── Dataset content ──
/-- R88 to R90: a write that enables a group takes effect where the rectangle is not empty, fits its die, shares no tile with an
    enabled group and covers only idle tiles, as the old one must; one that disables it, where the tiles of both idle; else the
    descriptor stays and 0x1_043 is raised. A barrier that the tiles still owe ends with the group (R92). The last is the
    model's choice (log entry 105). R92: once the engine of every member of an enabled group waits at GBAR, all members go on.
    Table 4.3, R92, R109, R135: DRAIN passes once no transfer is outstanding, GBAR at once on a tile of no enabled group; else
    they hold the bundle, and SWAPB always does. -/
def Obligations.Groups : Prop :=
  (∀ (s : State) (g : BitVec 6) (v : Word), HostServed s →
    let old := regGet s (aTileGrp g.toNat)
    let quiet (w : Word) : Prop := ∀ t ∈ grpTiles w, tileBusy s t = false ∧ gbarPending s t = false
    let good :=
      if bit v 63 = true then
        fld v 39 32 ≠ 0 ∧ fld v 29 24 ≠ 0 ∧ fld v 13 8 ≠ 0 ∧ FitsDies v ∧
        (∀ h < 64, h ≠ g.toNat → bit (regGet s (aTileGrp h)) 63 = true →
          ∀ t ∈ grpMembers v, grpHas (regGet s (aTileGrp h)) t = false) ∧ quiet old ∧ quiet v
      else bit old 63 = true → quiet old ∧ quiet v
    (good → ∃ u, exec (.tileGrpWrite .host g v) s = .next u ∧
      u = { s with reply := u.reply, regs := u.regs, tile := u.tile } ∧
      (∀ i ∈ [(63, 63), (39, 32), (29, 24), (20, 16), (13, 8), (4, 0)],
        fld (regGet u (aTileGrp g.toNat)) i.1 i.2 = fld v i.1 i.2) ∧
      ∀ t, (t ∉ grpTiles old ++ grpTiles v → getTile u t = getTile s t) ∧
        (t ∈ grpTiles old ++ grpTiles v → getTile u t = { getTile s t with eng := (getTile u t).eng } ∧
          ∀ e, (getTile u t).engine e = { (getTile s t).engine e with stuck := false })) ∧
    (¬good → ∃ u r, exec (.tileGrpWrite .host g v) s = .next u ∧
      u = { s with reply := u.reply, rep := u.rep, free := u.free } ∧ u.rep.raised = s.rep.raised ++ [r] ∧ r.code = 0x1043)) ∧
  (∀ (s : State) (g : BitVec 6) (e : BitVec 2),
    let d := regGet s (aTileGrp g.toNat)
    bit d 63 = true → FitsDies d →
    (∀ t ∈ grpMembers d, HoldsCtl ((getTile s t).engine e.toNat) .gbar .streamWait ∧
      ((getTile s t).engine e.toNat).stuck = false ∧ ((getTile s t).engine e.toNat).Falls 2) →
    ∃ u, exec (.gbarRelease g e) s = .next u ∧ u = { s with tile := u.tile } ∧
      ∀ t, (getTile u t).engine e.toNat =
        if t ∈ grpMembers d then ({ (getTile s t).engine e.toNat with phase := .run, held := none }).fall 2
        else (getTile s t).engine e.toNat) ∧
  (∀ (s : State) (a : At) (target : BitVec 12), Ready s a 2 →
    let g := getEng s a
    let waits (c : Ctl) (ph : Phase) : Engine := { g with phase := ph, held := some { ctl := some c }, full := false }
    (g.xfers = [] → g.Falls 2 → ∃ t, exec (.drain a {}) s = .next t ∧ Becomes s t a (g.fall 2)) ∧
    (g.xfers ≠ [] → ∃ t, exec (.drain a {}) s = .next t ∧ Becomes s t a (waits .drain .streamWait)) ∧
    (groupOf s a.tile.toNat = none → g.Falls 2 → ∃ t, exec (.gbar a {}) s = .next t ∧ Becomes s t a (g.fall 2)) ∧
    (groupOf s a.tile.toNat ≠ none → ∃ t, exec (.gbar a {}) s = .next t ∧ Becomes s t a (waits .gbar .streamWait)) ∧
    (∃ t, exec (.swapb a target {}) s = .next t ∧ Becomes s t a (waits (.swapb target) .swapbWait)))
───
**Exercise details:**
What you should produce is an exact copy of the records above.

**Completed task:**
/-- R88 to R90: a write that enables a group takes effect where the rectangle is not empty, fits its die, shares no tile with an
    enabled group and covers only idle tiles, as the old one must; one that disables it, where the tiles of both idle; else the
    descriptor stays and 0x1_043 is raised. A barrier that the tiles still owe ends with the group (R92). The last is the
    model's choice (log entry 105). R92: once the engine of every member of an enabled group waits at GBAR, all members go on.
    Table 4.3, R92, R109, R135: DRAIN passes once no transfer is outstanding, GBAR at once on a tile of no enabled group; else
    they hold the bundle, and SWAPB always does. -/
def Obligations.Groups : Prop :=
  (∀ (s : State) (g : BitVec 6) (v : Word), HostServed s →
    let old := regGet s (aTileGrp g.toNat)
    let quiet (w : Word) : Prop := ∀ t ∈ grpTiles w, tileBusy s t = false ∧ gbarPending s t = false
    let good :=
      if bit v 63 = true then
        fld v 39 32 ≠ 0 ∧ fld v 29 24 ≠ 0 ∧ fld v 13 8 ≠ 0 ∧ FitsDies v ∧
        (∀ h < 64, h ≠ g.toNat → bit (regGet s (aTileGrp h)) 63 = true →
          ∀ t ∈ grpMembers v, grpHas (regGet s (aTileGrp h)) t = false) ∧ quiet old ∧ quiet v
      else bit old 63 = true → quiet old ∧ quiet v
    (good → ∃ u, exec (.tileGrpWrite .host g v) s = .next u ∧
      u = { s with reply := u.reply, regs := u.regs, tile := u.tile } ∧
      (∀ i ∈ [(63, 63), (39, 32), (29, 24), (20, 16), (13, 8), (4, 0)],
        fld (regGet u (aTileGrp g.toNat)) i.1 i.2 = fld v i.1 i.2) ∧
      ∀ t, (t ∉ grpTiles old ++ grpTiles v → getTile u t = getTile s t) ∧
        (t ∈ grpTiles old ++ grpTiles v → getTile u t = { getTile s t with eng := (getTile u t).eng } ∧
          ∀ e, (getTile u t).engine e = { (getTile s t).engine e with stuck := false })) ∧
    (¬good → ∃ u r, exec (.tileGrpWrite .host g v) s = .next u ∧
      u = { s with reply := u.reply, rep := u.rep, free := u.free } ∧ u.rep.raised = s.rep.raised ++ [r] ∧ r.code = 0x1043)) ∧
  (∀ (s : State) (g : BitVec 6) (e : BitVec 2),
    let d := regGet s (aTileGrp g.toNat)
    bit d 63 = true → FitsDies d →
    (∀ t ∈ grpMembers d, HoldsCtl ((getTile s t).engine e.toNat) .gbar .streamWait ∧
      ((getTile s t).engine e.toNat).stuck = false ∧ ((getTile s t).engine e.toNat).Falls 2) →
    ∃ u, exec (.gbarRelease g e) s = .next u ∧ u = { s with tile := u.tile } ∧
      ∀ t, (getTile u t).engine e.toNat =
        if t ∈ grpMembers d then ({ (getTile s t).engine e.toNat with phase := .run, held := none }).fall 2
        else (getTile s t).engine e.toNat) ∧
  (∀ (s : State) (a : At) (target : BitVec 12), Ready s a 2 →
    let g := getEng s a
    let waits (c : Ctl) (ph : Phase) : Engine := { g with phase := ph, held := some { ctl := some c }, full := false }
    (g.xfers = [] → g.Falls 2 → ∃ t, exec (.drain a {}) s = .next t ∧ Becomes s t a (g.fall 2)) ∧
    (g.xfers ≠ [] → ∃ t, exec (.drain a {}) s = .next t ∧ Becomes s t a (waits .drain .streamWait)) ∧
    (groupOf s a.tile.toNat = none → g.Falls 2 → ∃ t, exec (.gbar a {}) s = .next t ∧ Becomes s t a (g.fall 2)) ∧
    (groupOf s a.tile.toNat ≠ none → ∃ t, exec (.gbar a {}) s = .next t ∧ Becomes s t a (waits .gbar .streamWait)) ∧
    (∃ t, exec (.swapb a target {}) s = .next t ∧ Becomes s t a (waits (.swapb target) .swapbWait)))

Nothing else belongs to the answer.